▶ **REQUIRED WORK**
Would you please retype, exactly, the lines of the listing below between the line with "unfold Run.putPair" and the line with "with_reducible apply kWhole_canon", inclusive?

▶ **EXERCISE DATA**
┌──
-- ==== Sys2Proof/Laws/CanonSchemes.lean ====
section
/-! SUPPORT. Every operation keeps the canonical form: the progress units of the key-switching, protection, service and scheme opcodes. -/

namespace Sys2Proof.Machine
open Sys2Proof

/-! ### KSwitch -/

theorem Run.dirEntry_canon {r : Run} {i : ℕ} (h_r : r.Canonical) :
    ((Run.dirEntry r i).2).Canonical := by
  unfold Run.dirEntry
  repeat' first
    | with_reducible assumption | with_reducible apply Run.bytes_canon

theorem Run.dirSearch_canon {t : ℕ} {g : ℕ} {x2 : ℕ} {x3 : ℕ} {x4 : ℕ} {x5 : Run} (h_x5 : x5.Canonical) :
    ((Run.dirSearch t g x2 x3 x4 x5).2).Canonical := by
  revert h_x5
  fun_induction Run.dirSearch t g x2 x3 x4 x5
  all_goals
    try rename_i ih
    intro h_x5
    repeat' first
      | with_reducible assumption | with_reducible apply ih | with_reducible apply Run.dirEntry_canon

theorem Run.loadKey_canon {r : Run} {w : KeyWant} (h_r : r.Canonical) :
    ((Run.loadKey r w).2).Canonical := by
  unfold Run.loadKey
  repeat' first
    | with_reducible assumption | with_reducible apply Run.st_canon | with_reducible apply Run.bytes_canon
    | with_reducible apply Run.base_canon | with_reducible apply Run.dirEntry_canon
    | with_reducible apply Run.dirSearch_canon | intro _ | split | dsimp only
    | (refine Run.Canonical.mk ?_ ?_ <;> dsimp only)

theorem Run.bindFail_canon {r : Run} {reason : ℕ} (h_r : r.Canonical) :
    (Run.bindFail r reason).Canonical := by
  unfold Run.bindFail
  repeat' first
    | with_reducible assumption | with_reducible apply Run.halt_canon | with_reducible apply Run.up_canon
    | with_reducible apply logUnit_canon | intro _

theorem Run.noteScratch_canon {r : Run} {n : ℕ} (h_r : r.Canonical) :
    (Run.noteScratch r n).Canonical := by
  unfold Run.noteScratch
  repeat' first
    | with_reducible assumption | with_reducible apply Run.st_canon | with_reducible apply Run.base_canon | split
    | dsimp only | (refine Run.Canonical.mk ?_ ?_ <;> dsimp only)

theorem Run.fillScratch_canon {r : Run} {n : ℕ} (h_r : r.Canonical) :
    (Run.fillScratch r n).Canonical := by
  unfold Run.fillScratch
  repeat' first
    | with_reducible assumption | with_reducible apply forWhile_keeps | with_reducible apply Run.wrBytes_canon
    | with_reducible apply freeBytes_canon | with_reducible apply Run.st_canon | with_reducible apply Run.base_canon
    | intro _ | dsimp only | (refine Run.Canonical.mk ?_ ?_ <;> dsimp only)

theorem Run.kCost_canon {r : Run} {h : List ℕ} {a : Ctd} (h_r : r.Canonical) :
    ((Run.kCost r h a).2).Canonical := by
  unfold Run.kCost
  repeat' first
    | with_reducible assumption | with_reducible apply Run.cost_canon | split

theorem Run.keyLimbs_canon {r : Run} {h : KsHeader} {e : KsEntry} {a : Ctd} {p : ℕ} {j : ℕ} (h_r : r.Canonical) :
    ((Run.keyLimbs r h e a p j).2).Canonical := by
  unfold Run.keyLimbs
  repeat' first
    | with_reducible assumption | with_reducible apply Run.up_canon | with_reducible apply Run.rdLimb_canon
    | with_reducible apply Run.flag_canon | with_reducible apply bump_canon | intro _ | split

theorem Run.innerAt_canon {r : Run} {h : KsHeader} {e : KsEntry} {a : Ctd} {p : ℕ} {ds : List (List ℕ)} (h_r : r.Canonical) :
    ((Run.innerAt r h e a p ds).2).Canonical := by
  unfold Run.innerAt
  repeat' first
    | with_reducible assumption | with_reducible apply Run.up_canon | with_reducible apply forWhile_snd_keeps
    | with_reducible apply Run.keyLimbs_canon | with_reducible apply bump_canon | intro _

theorem Run.switchDigits_canon {r : Run} {h : KsHeader} {e : KsEntry} {a : Ctd} {digits : List (List (List ℕ))} (h_r : r.Canonical) :
    ((Run.switchDigits r h e a digits).2).Canonical := by
  unfold Run.switchDigits
  repeat' first
    | with_reducible assumption | with_reducible apply foldl_snd_keeps | with_reducible apply Run.innerAt_canon
    | intro _

theorem countConv_canon {f : Frond} {n : ℕ} {limbs : List ℕ} {s : State} (h_s : s.Canonical) :
    (countConv f n limbs s).Canonical := by
  unfold countConv
  repeat' first
    | with_reducible assumption | with_reducible apply foldl_snd_keeps | with_reducible apply bumpUnits_canon
    | intro _ | split

theorem Run.polyAll_canon {r : Run} {a : Ctd} {i : ℕ} (h_r : r.Canonical) :
    ((Run.polyAll r a i).2).Canonical := by
  unfold Run.polyAll
  repeat' first
    | with_reducible assumption | with_reducible apply foldl_snd_keeps | with_reducible apply Run.srcLimb_canon
    | intro _

theorem Run.digitsIn_canon {r : Run} {h : KsHeader} {a : Ctd} {b : Ctd} (h_r : r.Canonical) :
    ((Run.digitsIn r h a b).2).Canonical := by
  unfold Run.digitsIn
  repeat' first
    | with_reducible assumption | with_reducible apply foldl_snd_keeps | with_reducible apply Run.rdLimb_canon
    | with_reducible apply Run.flag_canon | intro _ | split | dsimp only

theorem Run.putPair_canon {r : Run} {res : Ctd} {x : List (List ℕ)} {y : List (List ℕ)} (h_r : r.Canonical) :
    (Run.putPair r res x y).Canonical := by
  unfold Run.putPair
  repeat' first
    | with_reducible assumption | with_reducible apply foldl_keeps | with_reducible apply Run.dstLimb_canon | intro _

theorem kWhole_canon {h : KsHeader} {e : KsEntry} {a : Ctd} {b : Ctd} {res : Ctd} {r : Run} (h_r : r.Canonical) :
    (kWhole h e a b res r).Canonical := by
  unfold kWhole
  repeat' first
    | with_reducible assumption | with_reducible apply Run.up_canon | with_reducible apply Run.putPair_canon
    | with_reducible apply Run.switchDigits_canon | with_reducible apply Run.polyAll_canon
    | with_reducible apply Run.digitsIn_canon | with_reducible apply countConv_canon | with_reducible apply bump_canon
    | intro _ | split

theorem kDigit_canon {h : KsHeader} {a : Ctd} {res : Ctd} {r : Run} (h_r : r.Canonical) :
    (kDigit h a res r).Canonical := by
  unfold kDigit
  repeat' first
    | with_reducible assumption | with_reducible apply Run.up_canon | with_reducible apply foldl_keeps
    | with_reducible apply Run.wrLimb_canon | with_reducible apply bump_canon | with_reducible apply Run.st_canon
    | with_reducible apply Run.polyAll_canon | with_reducible apply Run.base_canon
    | with_reducible apply countConv_canon | intro _ | split | dsimp only
    | (refine Run.Canonical.mk ?_ ?_ <;> dsimp only)

theorem kPosition_canon {a : Ctd} {res : Ctd} {r : Run} (h_r : r.Canonical) :
    (kPosition a res r).Canonical := by
  unfold kPosition
  repeat' first
    | with_reducible assumption | with_reducible apply Run.up_canon | with_reducible apply foldl_keeps
    | with_reducible apply Run.dstLimb_canon | with_reducible apply Run.limbs_canon | with_reducible apply bump_canon
    | intro _

theorem kGo_canon {h : KsHeader} {e : KsEntry} {a : Ctd} {b : Ctd} {res : Ctd} {r : Run} (h_r : r.Canonical) :
    (kGo h e a b res r).Canonical := by
  unfold kGo
  repeat' first
    | with_reducible assumption | with_reducible apply Run.fillScratch_canon | with_reducible apply kWhole_canon
    | with_reducible apply kDigit_canon | with_reducible apply kPosition_canon
    | with_reducible apply Run.putDesc_canon | split | dsimp only

theorem kStart_canon {h : KsHeader} {e : Option KsEntry} {a : Ctd} {b : Ctd} {res : Ctd} {r0 : Run} (h_r0 : r0.Canonical) :
    (kStart h e a b res r0).Canonical := by
  unfold kStart
  repeat' first
    | with_reducible assumption | with_reducible apply Run.halt_canon | with_reducible apply Run.noteScratch_canon
    | with_reducible apply kGo_canon | with_reducible apply budgetOf_canon | with_reducible apply Run.st_canon
    | with_reducible apply Run.kCost_canon | with_reducible apply Run.base_canon
    | with_reducible apply Run.poisonedResult_canon | with_reducible apply Run.bindFail_canon | intro _ | split
    | dsimp only | (refine Run.Canonical.mk ?_ ?_ <;> dsimp only)

theorem kUnit_canon {r0 : Run} (h_r0 : r0.Canonical) :
    (kUnit r0).Canonical := by
  unfold kUnit
  repeat' first
    | with_reducible assumption | with_reducible apply kGo_canon | with_reducible apply Run.loadKey_canon
    | with_reducible apply kStart_canon | with_reducible apply Run.loadDescs_canon | split | dsimp only

/-! ### Protect -/

theorem landAll_canon {x : FrondRef} {x1 : ℕ} {x2 : State} (h_x2 : x2.Canonical) :
    (landAll x x1 x2).Canonical := by
  revert h_x2
  fun_induction landAll x x1 x2
  all_goals
    try rename_i ih
    intro h_x2
    repeat' first
      | with_reducible assumption | with_reducible apply ih | with_reducible apply inject_canon
      | with_reducible apply landBytes_canon | intro _ | split | dsimp only | dsimp +zetaDelta only
      | with_reducible apply State.Canonical.regs | with_reducible apply State.Canonical.mem
      | with_reducible apply State.Canonical.tiles | with_reducible apply State.Canonical.matPoison
      | with_reducible apply State.Canonical.towPoison | with_reducible apply State.Canonical.full
      | (refine State.Canonical.mk ?_ ?_ ?_ ?_ ?_ ?_ <;> dsimp only)

theorem landUnit_canon {r : Run} (h_r : r.Canonical) :
    (landUnit r).Canonical := by
  unfold landUnit
  repeat' first
    | with_reducible assumption | with_reducible apply Run.st_canon | with_reducible apply Run.base_canon
    | with_reducible apply Run.wroteRun_canon | split | dsimp only | (refine Run.Canonical.mk ?_ ?_ <;> dsimp only)

theorem teeApply_canon {x : FrondRef} {s : State} (h_s : s.Canonical) :
    (teeApply x s).Canonical := by
  unfold teeApply
  repeat' first
    | with_reducible assumption | with_reducible apply landAll_canon | with_reducible apply runGhosts_canon
    | with_reducible apply runUnit_canon | with_reducible apply landUnit_canon | with_reducible apply putFrond_canon
    | split | dsimp only

theorem Run.copySector_canon {r : Run} {src : ℕ} {dst : ℕ} (h_r : r.Canonical) :
    (Run.copySector r src dst).Canonical := by
  unfold Run.copySector
  repeat' first
    | with_reducible assumption | with_reducible apply Run.taint_canon | with_reducible apply Run.wrBytes_canon
    | with_reducible apply Run.st_canon | with_reducible apply Run.rdBytes_canon | with_reducible apply Run.base_canon
    | with_reducible apply Run.up_canon | with_reducible apply poisonAt_canon | intro _ | split | dsimp only
    | (refine Run.Canonical.mk ?_ ?_ <;> dsimp only)

theorem Run.copySpan_canon {r : Run} {src : ℕ} {dst : ℕ} {n : ℕ} (h_r : r.Canonical) :
    (Run.copySpan r src dst n).Canonical := by
  unfold Run.copySpan
  repeat' first
    | with_reducible assumption | with_reducible apply Run.wroteRun_canon | with_reducible apply forWhile_keeps
    | with_reducible apply Run.copySector_canon | intro _

theorem Run.sendFill_canon {r : Run} {src : ℕ} {n : ℕ} {dest : ℕ} {off : ℕ} {addr : ℕ} (h_r : r.Canonical) :
    (Run.sendFill r src n dest off addr).Canonical := by
  unfold Run.sendFill
  repeat' first
    | with_reducible assumption | with_reducible apply Run.sendPackets_canon | with_reducible apply Run.st_canon
    | with_reducible apply Run.bytes_canon | with_reducible apply Run.base_canon | dsimp only
    | (refine Run.Canonical.mk ?_ ?_ <;> dsimp only)

theorem Run.awaitAcks_canon {r : Run} {dest : ℕ} {n : ℕ} (h_r : r.Canonical) :
    (Run.awaitAcks r dest n).Canonical := by
  unfold Run.awaitAcks
  repeat' first
    | with_reducible assumption | with_reducible apply Run.up_canon | with_reducible apply Run.await_canon | intro _
    | split | dsimp only | with_reducible apply State.Canonical.regs | with_reducible apply State.Canonical.mem
    | with_reducible apply State.Canonical.tiles | with_reducible apply State.Canonical.matPoison
    | with_reducible apply State.Canonical.towPoison | with_reducible apply State.Canonical.full
    | (refine State.Canonical.mk ?_ ?_ ?_ ?_ ?_ ?_ <;> dsimp only)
└──
▶ **SOLUTION TO THE EXERCISE**
  unfold Run.putPair
  repeat' first
    | with_reducible assumption | with_reducible apply foldl_keeps | with_reducible apply Run.dstLimb_canon | intro _

theorem kWhole_canon {h : KsHeader} {e : KsEntry} {a : Ctd} {b : Ctd} {res : Ctd} {r : Run} (h_r : r.Canonical) :
    (kWhole h e a b res r).Canonical := by
  unfold kWhole
  repeat' first
    | with_reducible assumption | with_reducible apply Run.up_canon | with_reducible apply Run.putPair_canon
    | with_reducible apply Run.switchDigits_canon | with_reducible apply Run.polyAll_canon
    | with_reducible apply Run.digitsIn_canon | with_reducible apply countConv_canon | with_reducible apply bump_canon
    | intro _ | split

theorem kDigit_canon {h : KsHeader} {a : Ctd} {res : Ctd} {r : Run} (h_r : r.Canonical) :
    (kDigit h a res r).Canonical := by
  unfold kDigit
  repeat' first
    | with_reducible assumption | with_reducible apply Run.up_canon | with_reducible apply foldl_keeps
    | with_reducible apply Run.wrLimb_canon | with_reducible apply bump_canon | with_reducible apply Run.st_canon
    | with_reducible apply Run.polyAll_canon | with_reducible apply Run.base_canon
    | with_reducible apply countConv_canon | intro _ | split | dsimp only
    | (refine Run.Canonical.mk ?_ ?_ <;> dsimp only)

theorem kPosition_canon {a : Ctd} {res : Ctd} {r : Run} (h_r : r.Canonical) :
    (kPosition a res r).Canonical := by
  unfold kPosition
  repeat' first
    | with_reducible assumption | with_reducible apply Run.up_canon | with_reducible apply foldl_keeps
    | with_reducible apply Run.dstLimb_canon | with_reducible apply Run.limbs_canon | with_reducible apply bump_canon
    | intro _

theorem kGo_canon {h : KsHeader} {e : KsEntry} {a : Ctd} {b : Ctd} {res : Ctd} {r : Run} (h_r : r.Canonical) :
    (kGo h e a b res r).Canonical := by
  unfold kGo
  repeat' first
    | with_reducible assumption | with_reducible apply Run.fillScratch_canon | with_reducible apply kWhole_canon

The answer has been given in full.